I am heading out there Tomorrow. no class, and a serious case of cabin fever. I'm gonna go all out on those fish. I'm bringing everything I have ever used to catch saugeye in the past and trying all of it.I am hoping this little bit of a warm-up might open their mouths a bit. Again, wedebrook, I'll be there in my red fleece and jeans. I'm trying to decide if I want to go in the morning and just fish all day. I've heard the evening bite can be more productive. I might jsut make a day of it. Cya guys out there.


----------



## sc83 (Apr 16, 2008)

Probably gonna go on Wed. Anyone know if you can get minnows at Cole's right now, or the closest place to get them.


----------



## TPfisher (Aug 31, 2009)

yeah you can get minnows at Cole's


----------



## wedebrook (Jul 29, 2009)

sc83 said:


> Probably gonna go on Wed. Anyone know if you can get minnows at Cole's right now, or the closest place to get them.

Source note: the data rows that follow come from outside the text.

/-- What the counters hold after an instruction of a class has completed (R51, R53, R278, R330). -/
theorem counter_retire (m : Fin 32) (k : EventClass) (skip : Option (Fin 32)) (s : State) :
    counter m (retire k skip s) =
      if s.cur = 0 ∧ (m = 2 ∨ k.slot = some m) ∧ skip ≠ some m ∧ counterExists s.cfg m = true
      then BitVec.ofNat 64 (((counter m s).toNat + 1) % 2 ^ counterWidth s.cfg m) else counter m s := by
  have hcfg : (bumpUnless skip 2 s).cfg = s.cfg := by rw [bumpUnless_eq]
  unfold retire
  by_cases h0 : s.cur = 0
  · rw [if_pos h0]
    dsimp only
    have h2 := slot_ne_two k
    split
    · next n hn =>
      have hn2 : n ≠ 2 := fun e => h2 (e ▸ hn)
      rw [counter_bumpUnless, counter_bumpUnless, counter_bumpUnless, hcfg]
      by_cases hm : m = n
      · subst hm; simp [h0, hn, hn2]
      · by_cases hm2 : m = 2
        · subst hm2; simp [h0, hm]
        · simp [hm, hm2, hn, eq_comm (a := n)]
    · next hn =>
      rw [counter_bumpUnless]
      by_cases hm2 : m = 2
      · subst hm2; simp [h0]
      · simp [hm2, hn]
  · rw [if_neg h0]; simp [h0]

/-- A counter that is not the class's own is not touched by a trapping instruction (U14). -/
theorem counter_countTrapped {k : EventClass} {n : Fin 32} (h : k.slot ≠ some n) (s : State) :
    counter n (countTrapped k s) = counter n s := by
  unfold countTrapped
  split
  · next m hm =>
    have hne : n ≠ m := fun e => h (e ▸ hm)
    split
    · rw [counter_setCounter]
      simp only [hne, false_and, if_false]; rfl
    · rfl
  · rfl

/-- Completion counts as the statements' Counted says. -/
theorem counted_retire {k : EventClass} {s t : State} (hc : t.cfg = s.cfg) (hu : t.cur = s.cur)
    (hn : t.counters = s.counters) : Counted k s (retire k none t) := by
  intro n
  rw [counter_retire, hc, hu, counter_congr hc hn]
  simp

/-! ### Completion of an instruction -/

@[simp] theorem finish_done (k : EventClass) (skip : Option (Fin 32)) (next : Word) (s t : State) :
    finish k skip next s (.done t) = .next (retire k skip (setPc t.cur next t)) := rfl

@[simp] theorem finish_raises (k : EventClass) (skip : Option (Fin 32)) (next : Word) (s : State) (e : Exn) (v : Word) :
    finish k skip next s (.raises e v) = raiseException k e v s := rfl

@[simp] theorem finish_stuck (k : EventClass) (skip : Option (Fin 32)) (next : Word) (s : State) (r : Fault) :
    finish k skip next s (.stuck r) = .fault r := rfl

@[simp] theorem finish_refuse (k : EventClass) (skip : Option (Fin 32)) (next : Word) (s : State) (r : Refusal) :
    finish k skip next s (.refuse r) = .refused r := rfl

/-- All a completed instruction can come to: its data path is done, or it took an exception alone. -/
theorem finish_next {k : EventClass} {skip : Option (Fin 32)} {next : Word} {s t : State} {e : Effect}
    (h : finish k skip next s e = .next t) :
    (∃ u, e = .done u ∧ t = retire k skip (setPc u.cur next u)) ∨
      (∃ x v, e = .raises x v ∧ grouped s = false ∧ t = takeException k x v s) := by
  cases e with
  | done u => exact .inl ⟨u, rfl, by simpa using h.symm⟩
  | raises x v =>
    refine .inr ⟨x, v, rfl, ?_⟩
    simp only [finish_raises, raiseException] at h
    split at h
    · cases h
    · next hg => exact ⟨by simpa using hg, by cases h; rfl⟩
  | stuck r => cases h
  | refuse r => cases h

theorem raiseException_next {k : EventClass} {e : Exn} {v : Word} {s t : State}
    (h : raiseException k e v s = .next t) : grouped s = false ∧ t = takeException k e v s := by
  unfold raiseException at h
  split at h
  · cases h
  · next hg => exact ⟨by simpa using hg, by cases h; rfl⟩

/-- An instruction on the executing CPU alone. -/
theorem onLanes_single {k : EventClass} {next : Word} {f : CpuId → State → Effect} {s : State}
    (h : grouped s = false) : onLanes k next f s = finish k none next s (f s.cur s) := by
  simp only [onLanes, lanes_of_not_grouped h, forLanes]
  cases f s.cur s <;> rfl

/-- A register is known by its CPU's registers. -/
theorem setReg_cpu (c : CpuId) (r : Reg) (v : Word) (s : State) :
    (setReg c r v s).cpu c = { s.cpu c with regs := if r = 0 then (s.cpu c).regs else (s.cpu c).regs.set r.toNat v r.isLt } := by
  unfold setReg
  split <;> simp

@[simp] theorem setReg_cpu_of_ne {c d : CpuId} (r : Reg) (v : Word) {s : State} (h : d ≠ c) :
    (setReg c r v s).cpu d = s.cpu d := by
  unfold setReg
  split
  · rfl
  · exact setCpu_cpu_of_ne _ _ h

/-- An instruction that writes one register on every lane completes: what the state holds then. -/
theorem onLanes_write (k : EventClass) (next : Word) (rd : Reg) (f : CpuId → State → Effect) (w : CpuId → Word) (s : State)
    (hf : ∀ c ∈ lanes s, ∀ t, OnlyCpus s t → t.cpu c = s.cpu c → f c t = .done (setReg c rd (w c) t)) :
    ∃ u, onLanes k next f s = .next (retire k none (setPc s.cur next u)) ∧ OnlyCpus s u ∧
      ∀ c, u.cpu c = if c ∈ lanes s then (setReg c rd (w c) s).cpu c else s.cpu c := by
  obtain ⟨u, hu, ho, hc⟩ := forLanes_own f (fun c => (setReg c rd (w c) s).cpu c) (lanes s) (lanes_nodup s) s (by
      intro c hl t ht hs
      rw [hf c hl t ht hs, setReg_eq_setCpu, setReg_cpu, setReg_cpu, hs])
  refine ⟨u, ?_, ho, hc⟩
  have hcur : u.cur = s.cur := by rw [ho]
  simp only [onLanes, hu, finish_done, hcur]

/-- What is kept when only CPUs differ, and of them no pc, buffer or exception record. -/
theorem sameSystem_of_onlyCpus {s t : State} (h : OnlyCpus s t) (hx : ∀ c, (t.cpu c).xcause = (s.cpu c).xcause)
    (he : ∀ c, (t.cpu c).xepc = (s.cpu c).xepc) : SameSystem s t := by
  unfold OnlyCpus at h
  refine ⟨?_, ?_, ?_⟩ <;> constructor <;> first | exact hx | exact he | (rw [h])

I got some from there on the 16th when I went out. I just didn't know the name of the place.


----------



## sc83 (Apr 16, 2008)

Thanks. Gonna try and get there early.


----------



## wedebrook (Jul 29, 2009)

Went today from about 10:00 to 12:30...nothing doing. There was only one other person there, an older woman, and she didn't even get a strike while I was there, either. The lake is frozen over, though, with some pretty thick ice. I actually saw a few shad frozen in the ice and the banks are littered with dead shad. Is it normal for them to drop the reservoir so low in winter, or is this something they are doing to assist with the construction they have going on at the marina? It has to be down around 12-15 feet or so from what I saw of it last summer and fall. This is the dock near the dam:
















So are these water levels normal for winter? I know they tend to let some water out during the winter months, but is it usually this much?


----------



## timjr (Jul 23, 2009)

was there sunday morning caught 4 dinks and lost 4.
was there tuesday evening fished till after dark and got 1 dink seen a couple small crappie caught just before dark.


----------



## rossco (Jan 30, 2008)

http://www.lrh-wc.usace.army.mil/wc/scins.htm

wedebrook-
According to the Army Corps of Engineers site, Paint Creek is about a foot above normal "winter pool". You can use the link above to track spillway outflows, lake levels, water temp, etc. Hope it helps. 

rossco


----------



## wedebrook (Jul 29, 2009)

That's a great link, thanks.


----------



## sc83 (Apr 16, 2008)

Fished from about 1030-1230 today and didn't get bit. There were several other people there. One guy had 2 good size saugyes on a stringer, other than that nothing happening.


----------



## johnnywalleye (Jan 27, 2007)

if there's a better lake in OHIO, then let it be known, some will say CJ but for me its PC, you columbus boys thinks its Alum, shows how much you know, even Deer Creek is better than ALum. PC are you catchin saugeyes or feedin the fish?


----------



## Fishing Nut (Oct 17, 2009)

The water level is normal they drop it 10.5' for the winter. Some of the best fishing is actually when the lake is this low.


----------



## steveg11943 (Jun 27, 2008)

I don't know if thats normal for winter pool, but if you look at wedebrooks first pic and look across the lake at the bend in the road thats where the water level will be in the spring.We went there one spring and put in and could touch the top of the parking lot light poles setting in the boat, rest room was completely under water.


----------



## wedebrook (Jul 29, 2009)

Looks like the flow from the spillway is under 300 right now, compared to the 460 from last week...I may go try it out tomorrow. Anyone know if they got the roads cleared off around there, like Rapid Forge, for example? This is my first winter fishing Paint Creek and I'm trying to log as much time on the water as possible...


----------



## wedebrook (Jul 29, 2009)

Hit up the spillway from about 12:30-3:00 today with no luck. By the time I left, there were about 8-10 lines in the water, but I didn't see anything pulled out. They came through while I was down there and plowed the roads, so they are at least partially cleared.


----------